In Fig. 6, points A and B indicate the initial corresponding position points of the master and slave disks, respectively, and A' and B' indicate the corresponding position points after the separation of the master and slave disks has ended.

Figure 6

Friction pair slip model.

The sliding distance is approximated by the equation L(t)

$$ L\left( t \right) = vt = \frac{{2\pi \left( {n_{1} - n_{2} } \right)r_{1} t}}{60} = \frac{{\pi \left( {n_{1} - n_{2} } \right)r_{1} t}}{30} $$

(17)

where L(t) denotes the sliding distance of the friction plate; n₁ denotes the rotational speed of the active disk; n₂ denotes the rotational speed of the driven disk; r₁ denotes the diameter of the friction plate; t denotes the separation time; and ω denotes the rotational angular speed.

In the separation process, the sliding distance is the distance of the movement of the friction plate and the steel plate from the engagement position to the movement when they are not engaged in the initial position. However, the friction pair separation speed and direction have uncertainty in the slipping process, and the sliding distance L(t) is obtained by fitting the speed and time equations, which are:

$$ L\left( t \right) = \int_{0}^{T} {\left( {\omega_{1} \left( t \right) - \omega_{2} \left( t \right)} \right)} dt\int_{{r_{2} }}^{{r_{1} }} {dr} $$

(18)

Damping coefficient of friction pair

The attenuation of the driving force of the friction pair during its motion is called damping. When the friction pair makes a slip motion, the force that prevents the continued motion is the damping force. Moreover, the damping coefficient is the ratio of the damping force to the driving force of the friction pair motion. The damping coefficient can be expressed as:

$$ C = \frac{{F_{\zeta } }}{F} $$

(19)

The damping ratio can be expressed as:

$$ \xi = \frac{C}{{C_{0} }} $$

(20)

where C denotes the damping coefficient; F_ζ denotes the damping force; F denotes the driving force of the friction pair; ζ denotes the damping ratio; C₀ denotes the critical damping. To study the effect of damping on the separation motion of the friction pair, the damping ratio is introduced as a control variable of the separation process.

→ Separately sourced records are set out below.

-- ==== Sys2Proof/Laws/Ops.lean ====
section
/-! SUPPORT. For each shared operation, once, what it can answer; provers cite these and do not unfold
the operation. -/

namespace Sys2Proof.Machine

variable {s t : State}

@[simp] theorem onNext_next (f : State → State) : onNext f (.next s) = .next (f s) := rfl
@[simp] theorem onNext_fault (f : State → State) (r : Fault) : onNext f (.fault r) = .fault r := rfl
@[simp] theorem onNext_refused (f : State → State) (r : Refusal) :
    onNext f (.refused r) = .refused r := rfl

/-- onNext answers a next state exactly when its outcome does. -/
theorem onNext_eq_next {f : State → State} {o : Outcome} :
    onNext f o = .next t ↔ ∃ u, o = .next u ∧ f u = t := by
  cases o <;> simp

@[simp] theorem orNoValue_some : orNoValue s (some t) = .next t := rfl
@[simp] theorem orNoValue_none : orNoValue s none = .next { s with FAULT := some .noValue } := rfl

/-- A step over values answers the state computed, or raises F_NOVALUE and changes nothing else. -/
theorem orNoValue_eq_next {o : Option State} :
    orNoValue s o = .next t ↔ o = some t ∨ o = none ∧ t = { s with FAULT := some .noValue } := by
  cases o <;> simp [eq_comm]

/-- Receiving waits, or takes the offered byte and goes on. -/
theorem recvByte_cases (f : Byte → State → Outcome) (s : State) :
    (recvByte f s = .next s ∧ (s.host.cmd = [] ∨ hostOffers s = false)) ∨
      ∃ v rest, s.host.cmd = v :: rest ∧ hostOffers s = true ∧
        recvByte f s = f v { s with host := { s.host with cmd := rest } } := by
  unfold recvByte takeCommandByte
  split
  · exact .inl ⟨rfl, .inl ‹_›⟩
  · rename_i v rest h
    split
    · exact .inr ⟨v, rest, h, ‹_›, by simp [h]⟩
    · exact .inl ⟨rfl, .inr (Bool.eq_false_of_not_eq_true ‹_›)⟩

/-- Receiving an offered byte. -/
theorem recvByte_offered {f : Byte → State → Outcome} {v : Byte} {rest : List Byte}
    (ho : hostOffers s = true) (hc : s.host.cmd = v :: rest) :
    recvByte f s = f v { s with host := { s.host with cmd := rest } } := by
  simp [recvByte, takeCommandByte, ho, hc]

/-- Receiving with nothing offered waits. -/
theorem recvByte_wait {f : Byte → State → Outcome} (h : hostOffers s = false ∨ s.host.cmd = []) :
    recvByte f s = .next s := by
  unfold recvByte
  rcases h with h | h <;> simp [h]
  split <;> rfl

/-- The two cases of the error response: answered at once, or drained first. -/
theorem lengthError_cases (st : Byte) (len : Nat) (s : State) :
    (len = 0 ∧ lengthError st len s = respond st [] s) ∨
      (len ≠ 0 ∧ lengthError st len s = { s with ST := some st, PHASE := .drain }) := by
  by_cases h : len = 0 <;> simp [lengthError, h, respond, discardWorking]

/-- A drained byte is counted, or it is the last one and the response is loaded, or a register it
reads holds no value. -/
theorem drainByte_cases {v : Byte} (h : drainByte v s = .next t) :
    (∃ n cw, s.RXCNT = some n ∧ commandWord s = some cw ∧
      (n + 1 ≠ lenOf cw ∧ t = { s with RXCNT := some (n + 1) } ∨
        n + 1 = lenOf cw ∧ ∃ st, s.ST = some st ∧
          t = respond st [] { s with RXCNT := some (n + 1) })) ∨
      t = { s with FAULT := some .noValue } := by
  rcases orNoValue_eq_next.1 h with h | ⟨-, h⟩
  · simp only [Option.bind_eq_bind, Option.bind_eq_some_iff] at h
    obtain ⟨n, hn, cw, hcw, h⟩ := h
    refine .inl ⟨n, cw, hn, hcw, ?_⟩
    split at h
    · obtain ⟨st, hst, h⟩ := Option.bind_eq_some_iff.1 h
      exact .inr ⟨‹_›, st, hst, (Option.some.inj h).symm⟩
    · exact .inl ⟨‹_›, (Option.some.inj h).symm⟩
  · exact .inr h

/-- A response step waits, sends the byte at TXCNT, or finds a register it reads without a value. -/
theorem respStep_cases (h : respStep s = .next t) :
    (hostTakes s = false ∧ t = s) ∨
      (∃ n v len, s.TXCNT = some n ∧ responseByte s n = some v ∧ s.RLEN = some len ∧
        hostTakes s = true ∧
        t = sendByte v
          { s with TXCNT := some (n + 1), PHASE := if n + 1 = len + 1 then .idle else .resp }) ∨
      t = { s with FAULT := some .noValue } := by
  unfold respStep at h
  split at h
  · rcases orNoValue_eq_next.1 h with h | ⟨-, h⟩
    · simp only [Option.bind_eq_bind, Option.bind_eq_some_iff] at h
      obtain ⟨n, hn, v, hv, len, hl, h⟩ := h
      exact .inr (.inl ⟨n, v, len, hn, hv, hl, ‹_›, (Option.some.inj h).symm⟩)
    · exact .inr (.inr h)
  · exact .inl ⟨Bool.eq_false_of_not_eq_true ‹_›, by simpa using h.symm⟩

end Sys2Proof.Machine
end

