-- ==== Sys2Proof/Laws/Params.lean ====
section
/-! SUPPORT. What a legal configuration gives the derived parameters of R6. -/

namespace Sys2Proof

variable {cfg : Config}

/-- The four widths of R5. -/
theorem legal_width (h : cfg.legal = true) : cfg.w = 8 ∨ cfg.w = 16 ∨ cfg.w = 32 ∨ cfg.w = 64 := by
  simp [Config.legal] at h
  omega

theorem legal_rounds (h : cfg.legal = true) : cfg.r ≤ 255 := by
  simp [Config.legal] at h
  omega

theorem legal_keyBytes (h : cfg.legal = true) : cfg.b ≤ 255 := by
  simp [Config.legal] at h
  omega

theorem legal_u (h : cfg.legal = true) : cfg.u = 1 ∨ cfg.u = 2 ∨ cfg.u = 4 ∨ cfg.u = 8 := by
  have := legal_width h
  unfold Config.u
  omega

theorem u_pos (h : cfg.legal = true) : 0 < cfg.u := by
  have := legal_u h
  omega

/-- A word of w bits has u bytes. -/
theorem eight_mul_u (h : cfg.legal = true) : 8 * cfg.u = cfg.w := by
  have := legal_width h
  unfold Config.u
  omega

theorem two_le_t (cfg : Config) : 2 ≤ cfg.t := by
  unfold Config.t
  omega

theorem blockBytes_pos (h : cfg.legal = true) : 0 < cfg.blockBytes := by
  have := u_pos h
  unfold Config.blockBytes
  omega

/-- c is the least number of words that holds b bytes, and at least one (R6, R122). -/
theorem c_pos (h : cfg.legal = true) : 0 < cfg.c := by
  have := u_pos h
  exact Nat.div_pos (by omega) this

/-- "c·u ≥ b" (R122). -/
theorem keyBytes_le (h : cfg.legal = true) : cfg.b ≤ cfg.c * cfg.u := by
  have hu := u_pos h
  have := Nat.div_add_mod (max cfg.b 1 + cfg.u - 1) cfg.u
  have := Nat.mod_lt (max cfg.b 1 + cfg.u - 1) hu
  have : cfg.c * cfg.u = cfg.u * ((max cfg.b 1 + cfg.u - 1) / cfg.u) := by
    rw [Config.c, Nat.mul_comm]
  omega

/-- Every key byte has a word of L (R124). -/
theorem keyWord_lt (h : cfg.legal = true) {n : Nat} (hn : n < cfg.b) : n / cfg.u < cfg.c :=
  (Nat.div_lt_iff_lt_mul (u_pos h)).2 (lt_of_lt_of_le hn (keyBytes_le h))

theorem nMix_pos (cfg : Config) : 0 < cfg.nMix := by
  have := two_le_t cfg
  unfold Config.nMix
  omega

/-- The magic constants of a legal configuration exist and are words of w bits (R7). -/
theorem magicP_fits (h : cfg.legal = true) : ∃ p, cfg.magicP = some p ∧ p < 2 ^ cfg.w := by
  rcases legal_width h with e | e | e | e <;> simp [Config.magicP, e]

theorem magicQ_fits (h : cfg.legal = true) : ∃ q, cfg.magicQ = some q ∧ q < 2 ^ cfg.w := by
  rcases legal_width h with e | e | e | e <;> simp [Config.magicQ, e]

end Sys2Proof
end

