/-- The pre-whitening takes the post-whitening back. -/
theorem preWhiten_postWhiten (hS : FullSchedule cfg S) (hab : BlockFits cfg.w ab) :
    ∃ ab', postWhiten cfg S ab = some ab' ∧ BlockFits cfg.w ab' ∧
      preWhiten cfg S ab' = some ab := by
  obtain ⟨x, y, hx, hy, fx, fy⟩ := hS.roundEntries (Nat.zero_le cfg.r)
  refine ⟨_, postWhiten_of_entries hx hy, ⟨subW_fits .., subW_fits ..⟩, ?_⟩
  rw [preWhiten_of_entries hx hy, addW_subW hab.1 fx, addW_subW hab.2 fy]

/-- A DEC round takes the ENC round of its number back: B first, with the new A as key, and then A
with the old B (R154, R158). -/
theorem decRound_encRound (hS : FullSchedule cfg S) (hn : n ≤ cfg.r) (hab : BlockFits cfg.w ab) :
    ∃ ab', encRound cfg S n ab = some ab' ∧ BlockFits cfg.w ab' ∧
      decRound cfg S n ab' = some ab := by
  obtain ⟨x, y, hx, hy, fx, fy⟩ := hS.roundEntries hn
  obtain ⟨fa, fb⟩ := hab
  have hhalf : ∀ {a b z : Word}, a < 2 ^ cfg.w → b < 2 ^ cfg.w → z < 2 ^ cfg.w →
      xorW (rorW cfg.w (subW cfg.w (addW cfg.w (rolW cfg.w (xorW a b) b) z) z) b) b = a := by
    intro a b z fa fb fz
    rw [subW_addW (rolW_fits _ (xorW_fits fa fb)) fz, rorW_rolW (xorW_fits fa fb), xorW_xorW]
  refine ⟨_, encRound_of_entries hx hy, ⟨addW_fits .., addW_fits ..⟩, ?_⟩
  rw [decRound_of_entries hx hy]
  dsimp only
  rw [hhalf fb (addW_fits ..) fy, hhalf fa fb fx]

/-- An ENC round takes the DEC round of its number back. -/
theorem encRound_decRound (hS : FullSchedule cfg S) (hn : n ≤ cfg.r) (hab : BlockFits cfg.w ab) :
    ∃ ab', decRound cfg S n ab = some ab' ∧ BlockFits cfg.w ab' ∧
      encRound cfg S n ab' = some ab := by
  obtain ⟨x, y, hx, hy, fx, fy⟩ := hS.roundEntries hn
  obtain ⟨fa, fb⟩ := hab
  have hhalf : ∀ {a b z : Word}, a < 2 ^ cfg.w → z < 2 ^ cfg.w →
      addW cfg.w (rolW cfg.w (xorW (xorW (rorW cfg.w (subW cfg.w a z) b) b) b) b) z = a := by
    intro a b z fa fz
    rw [xorW_xorW, rolW_rorW (subW_fits ..), addW_subW fa fz]
  have hb := xorW_fits (rorW_fits ab.1 (subW_fits cfg.w ab.2 y)) fa
  refine ⟨_, decRound_of_entries hx hy, ⟨xorW_fits (rorW_fits _ (subW_fits ..)) hb, hb⟩, ?_⟩
  rw [encRound_of_entries hx hy]
  dsimp only
  rw [hhalf fa fx, hhalf fb fy]

/-! ### The rounds, in opposite orders -/

/-- The DEC rounds n, ..., 1 take the ENC rounds 1, ..., n back (R150, R156). -/
theorem decRounds_encRounds (hS : FullSchedule cfg S) (hn : n ≤ cfg.r) (hab : BlockFits cfg.w ab) :
    ∃ ab', encRounds cfg S n ab = some ab' ∧ BlockFits cfg.w ab' ∧
      decRounds cfg S n ab' = some ab := by
  induction n with
  | zero => exact ⟨ab, rfl, hab, rfl⟩
  | succ n ih =>
    obtain ⟨mid, hmid, fmid, hback⟩ := ih (by omega)
    obtain ⟨ab', hab', fab', hround⟩ := decRound_encRound hS hn fmid
    refine ⟨ab', ?_, fab', ?_⟩
    · rw [encRounds, hmid, Option.bind_some, hab']
    · rw [decRounds, hround, Option.bind_some, hback]

/-- The ENC rounds 1, ..., n take the DEC rounds n, ..., 1 back. -/
theorem encRounds_decRounds (hS : FullSchedule cfg S) (hn : n ≤ cfg.r) (hab : BlockFits cfg.w ab) :
    ∃ ab', decRounds cfg S n ab = some ab' ∧ BlockFits cfg.w ab' ∧
      encRounds cfg S n ab' = some ab := by
  induction n generalizing ab with
  | zero => exact ⟨ab, rfl, hab, rfl⟩
  | succ n ih =>
    obtain ⟨mid, hmid, fmid, hround⟩ := encRound_decRound hS hn hab
    obtain ⟨ab', hab', fab', hback⟩ := ih (by omega) fmid
    refine ⟨ab', ?_, fab', ?_⟩
    · rw [decRounds, hmid, Option.bind_some, hab']
    · rw [encRounds, hback, Option.bind_some, hround]

/-! ### Whole blocks -/

theorem encrypt_eq_some {C : List Byte} : encrypt cfg S P = some C ↔
    ∃ ab ab', preWhiten cfg S (blockToWords cfg.u P) = some ab ∧
      encRounds cfg S cfg.r ab = some ab' ∧ wordsToBlock cfg.u ab'.1 ab'.2 = C := by
  simp [encrypt, Option.bind_eq_some_iff]

theorem decrypt_eq_some {C : List Byte} : decrypt cfg S P = some C ↔
    ∃ ab ab', decRounds cfg S cfg.r (blockToWords cfg.u P) = some ab ∧
      postWhiten cfg S ab = some ab' ∧ wordsToBlock cfg.u ab'.1 ab'.2 = C := by
  simp [decrypt, Option.bind_eq_some_iff]

/-- Decrypt takes Encrypt back, under a full schedule (R161). -/
theorem decrypt_encrypt (hlegal : cfg.legal = true) (hS : FullSchedule cfg S)
    (hlen : P.length = cfg.blockBytes) :
    ∃ C, encrypt cfg S P = some C ∧ C.length = cfg.blockBytes ∧ decrypt cfg S C = some P := by
  obtain ⟨ab, hpre, fab, hpost⟩ := postWhiten_preWhiten hS (blockFits_blockToWords hlegal P)
  obtain ⟨ab', henc, fab', hdec⟩ := decRounds_encRounds hS le_rfl fab
  refine ⟨_, encrypt_eq_some.2 ⟨ab, ab', hpre, henc, rfl⟩, wordsToBlock_length .., ?_⟩
  refine decrypt_eq_some.2 ⟨ab, _, ?_, hpost, wordsToBlock_blockToWords hlen⟩
  rw [blockToWords_wordsToBlock_of_fits hlegal fab', hdec]
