/-- The single registers of Table 19.2, part 1. -/
def hubRegs1 : List (Nat × Reg) :=
  [(0x0, .glbId),
   (0x8, .glbState),
   (0x10, .glbDieStatus),
   (0x18, .glbCapacity),
   (0x20, .glbModule),
   (0x100, .evStatus),
   (0x108, .evSel),
   (0x150, .glbTelem),
   (0x158, .glbFencePolicy),
   (0x160, .glbService),
   (0x168, .glbLastHalt),
   (0x100000, .beamStatus),
   (0x100008, .beamPeriod),
   (0x100010, .beamEclipse),
   (0x100018, .beamTickCount),
   (0x100020, .beamNumber),
   (0x100028, .beamOffset),
   (0x100030, .beamPosition),
   (0x100038, .beamHoldLimit),
   (0x100040, .beamIdle),
   (0x100048, .beamMasterPrio),
   (0x200000, .imgStatus),
   (0x200008, .imgCtrl),
   (0x200010, .imgLoad)]

/-- The single registers of Table 19.2, part 2. -/
def hubRegs2 : List (Nat × Reg) :=
  [(0x200018, .imgData),
   (0x200020, .imgArm),
   (0x200028, .imgCheckDetail),
   (0x200070, .imgCommitted),
   (0x200078, .imgBinding),
   (0x200080, .imgRelease),
   (0x300000, .pleStatus),
   (0x300008, .pleLookahead),
   (0x300010, .plePolicy),
   (0x300018, .pleBuoySel),
   (0x300020, .pleBuoyInfo),
   (0x300028, .pleBuoyMoor),
   (0x300030, .pleMoves),
   (0x300038, .pleWindows),
   (0x300040, .pleEvict),
   (0x300048, .pleRepairs),
   (0x300050, .pleRepairTime),
   (0x300058, .pleServed),
   (0x300060, .pleBytes),
   (0x300068, .pleCodec),
   (0x300070, .pleClear),
   (0x400000, .cpyStatus),
   (0x400008, .cpyCounts),
   (0x400010, .cpyClear)]

/-- The single registers of Table 19.2, part 3. -/
def hubRegs3 : List (Nat × Reg) :=
  [(0x500000, .fabStatus),
   (0x500008, .fabDomain),
   (0x500010, .fabLocation),
   (0x500018, .fabLinksUp),
   (0x500020, .fabLinkDisable),
   (0x500028, .fabLinkSel),
   (0x500030, .fabLinkInfo),
   (0x500038, .fabLinkErr),
   (0x500040, .fabRouteSel),
   (0x500048, .fabRoute),
   (0x500050, .fabCounts),
   (0x500058, .fabClear),
   (0x600000, .rdxStatus),
   (0x600008, .rdxApplied),
   (0x600010, .rdxGate),
   (0x600018, .rdxGatePolicy),
   (0x600020, .rdxEpochSel),
   (0x600028, .rdxEpoch),
   (0x600030, .rdxLayerSel),
   (0x600038, .rdxLayerNorm),
   (0x600040, .rdxLayerLr),
   (0x600048, .rdxCounts),
   (0x600050, .rdxClear),
   (0x600800, .rdxNumStatus)]

/-- The single registers of Table 19.2, part 4. -/
def hubRegs4 : List (Nat × Reg) :=
  [(0x600808, .rdxNumPolicy),
   (0x600810, .rdxCensusSel),
   (0x600818, .rdxCensusInfo),
   (0x600820, .rdxCensusAmax),
   (0x600850, .rdxSilent),
   (0x600900, .rdxOrbitStatus),
   (0x600908, .rdxOrbitHost),
   (0x600910, .rdxCapture),
   (0x600918, .rdxCkptLast),
   (0x600920, .rdxRestore),
   (0x600928, .rdxRestoreStatus),
   (0x700000, .lpdStatus),
   (0x700028, .lpdUnitSel),
   (0x700030, .lpdUnitInfo),
   (0x700038, .lpdErrors),
   (0x700040, .lpdWcb),
   (0x700048, .lpdEclipse),
   (0x700050, .lpdClear),
   (0x800000, .deepStatus),
   (0x800008, .deepWritePolicy),
   (0x800010, .deepCredit),
   (0x800018, .deepWear),
   (0x800020, .deepErase),
   (0x900000, .secStatus)]
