/-- The SEC, KPR and LNT registers; KPR_XFER_DATA is read by R603's own operation. -/
def readKpr (r : Reg) (s : State) : Nat :=
  match r with
  | .secStatus =>
    at_ 56 (s.env.rollback % 256) + at_ 48 (countMask s.nor.authorities)
      + at_ 3 (b01 s.kpr.zeroizeBusy) + at_ 2 (b01 s.nor.policy.isSome) + at_ 1 (b01 s.nor.operator.isSome) + b01 s.kpr.vaultReady
  | .kprStatus =>
    at_ 48 s.kpr.restarts + at_ 7 (b01 s.kpr.trial) + at_ 6 (b01 s.nor.pending.isSome) + at_ 5 (b01 (s.nor.pending.getD false))
      + at_ 4 (b01 s.nor.active) + at_ 1 (b01 s.kpr.bValid) + b01 s.kpr.aValid
  | .kprFw => fwVersions s
  | .kprOccupancy => at_ 32 s.kpr.shedBeams + at_ 8 (s.kpr.shed % 8) + s.kpr.occupancy % 128
  | .kprXferStatus =>
    at_ 32 (s.kpr.xfer.position % 2 ^ 32) + at_ 15 (xferSpace s.kpr.xfer) + at_ 12 (ownerCode s.kpr.xfer.owner)
      + at_ 8 (s.kpr.xfer.object % 16) + s.kpr.xfer.state % 8
  | .kprXferLength => xferLength s.kpr.xfer
  | .kprNonce n => (SMap.get s.kpr.nonce n 0).toNat
  | .lntRtc => s.lnt.rtc.toNat
  | .lntTickEst => tickEstimate s.lnt
  | .lntComp => at_ 8 s.lnt.latched.toNat + s.lnt.now.toNat
  | .lntSense => at_ 32 s.lnt.hubTemp.toNat + at_ 16 s.lnt.input.toNat + s.lnt.cell.toNat
  | .lntZeroize => at_ 32 s.lnt.zeroizeCount.toNat + b01 s.lnt.zeroizePending
  | _ => 0
where
  /-- Bit i set: place i is enrolled. -/
  countMask (m : SMap Nat) : Nat := (List.range 8).foldl (fun a i => if SMap.get m i 0 != 0 then a + 2 ^ i else a) 0

/-! ## APT, CPY and FWL (Tables 16.12 to 16.32) -/

/-- LINK0 or LINK1 of APT_PCIE_LINK. -/
def portWord (p : PortLink) : Nat := if p.up then at_ 8 (p.width % 256) + at_ 4 (p.rate % 16) + at_ 1 (b01 p.flit) + 1 else 0

/-- The APT, CPY and FWL registers; APERTURE_DRAIN and APT_CFG_DATA are read by their own operations. -/
def readHost (r : Reg) (s : State) : Nat :=
  let h := s.host
  match r with
  | .aptStatus =>
    at_ 48 h.retrains + at_ 32 (h.lostCause % 256) + at_ 3 (b01 h.scrubBusy) + at_ 2 (b01 h.partnerUp) + at_ 1 (b01 h.hostUp)
      + b01 (s.glb.state == .hostLost)
  | .aptHostRegion => at_ 48 (h.regionGib % 512) + h.regionBase % 2 ^ 45
  | .aptAperture => h.aperture.toNat
  | .aptHostFlags => h.flags.toNat
  | .aptPcieLink => at_ 48 h.port1.errors + at_ 32 h.port0.errors + at_ 16 (portWord h.port1) + portWord h.port0
  | .aptCfgAddr => h.cfgAddr.toNat
  | .aptCfgData => at_ 32 (b01 h.cfgFailed) + h.cfgData.toNat
  | .lwRange n => lwRangeOf s.live n
  | .lwCtrl n => lwCtrlOf s.live n
  | .lwGen n => (consumedGen s n).toNat
  | .lwStatus => (List.range 16).foldl (fun a n => a + at_ (2 * n) (winState s n)) 0
  | .cpyStatus =>
    (List.range 8).foldl (fun a u =>
      let c := SMap.get h.ce u {}
      a + at_ (8 + u) (b01 c.held.isSome) + at_ u (b01 c.run.isSome)) 0
  | .cpyCounts => at_ 48 h.crcFail + at_ 32 h.records + at_ 16 h.fromHost + h.toHost
  | .fwlStatus => at_ 32 h.violations + h.lastSecond
  | .fwlLast => h.fwlLast.toNat
  | .fwlAlarmRate => h.alarmRate.toNat
  | .fwlRange n => (SMap.get s.live.fwlRange n 0).toNat
  | .fwlPerm n => (SMap.get s.live.fwlPerm n 0).toNat
  | _ => 0

/-! ## Engines and tile stores (Tables 5.12 to 9.15) -/

/-- The logical engine that an image binds to an engine of a kind, physical die and unit; 0xFFFF where none is. -/
def boundLe (i : Option Image) (binding : List Nat) (kind die unit : Nat) : Nat :=
  match i with
  | none => 0xFFFF
  | some i =>
    ((List.range i.engines.length).find? (fun k =>
      match i.engines[k]? with
      | some e => e.kind == kind && e.unit == unit && physDie binding e.ldie == die
      | none => false)).getD 0xFFFF

/-- The logical engine bound to an engine now. -/
def lengineOf (s : State) (kind die unit : Nat) : Nat := boundLe s.img.live s.img.binding kind die unit

/-- Engines are stopped by a halt, or by a fence of their die. -/
def engineStopped (s : State) (die : Nat) : Bool := s.beam.stopped || s.glb.state == .halted || dieFenced s.glb die

/-- A matrix engine. -/
def meOf (s : State) (die u : Nat) : MeUnit := SMap.get s.me (2 * die + u) {}

/-- A vector engine. -/
def veOf (s : State) (die u : Nat) : VeUnit := SMap.get s.ve (2 * die + u) {}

Coefficient of recovery of the clutch separation gap

At the beginning of separation, the separation gap is small, the oil film carrying capacity is low, and the temperature growth rate of the friction pair is high. When the separation gap is large, the fluctuation phenomenon of the friction pair is serious, which increases the separation shock and prolongs the separation time. Therefore, the gap recovery coefficient is proposed to characterize the fluctuation of the friction pair during the separation process and the motion state of the friction pair after separation. The separation gap is shown in Fig. 5.

The equation for the separation gap of the friction pair:

$$ \left\{ \begin{gathered} \delta_{1} = x_{2} - x_{1} - H_{G1} \hfill \\ \delta_{2} = x_{3} - x_{2} - H_{{{\text{m}}1}} \hfill \\ \delta_{3} = x_{4} - x_{3} - H_{G2} \hfill \\ \delta_{4} = x_{5} - x_{4} - H_{m2} \hfill \\ \vdots \hfill \\ \delta_{i} = x_{i + 1} - x_{i} - H_{jk} \hfill \\ \end{gathered} \right. $$

(21)

$$ j = \left\{ \begin{gathered} m,i = 2n \hfill \\ G,i = 2n + 1 \hfill \\ \end{gathered} \right. $$

(22)

$$ k = ceil\left( {\left\lfloor {\left( \frac{i}{2} \right)} \right\rfloor } \right) $$

(23)

where i denotes the separation gap sequence number; i \(\in\)[1, 2, …, 6]; j denotes the friction pair component; k denotes the upward rounding function; and n denotes a natural number.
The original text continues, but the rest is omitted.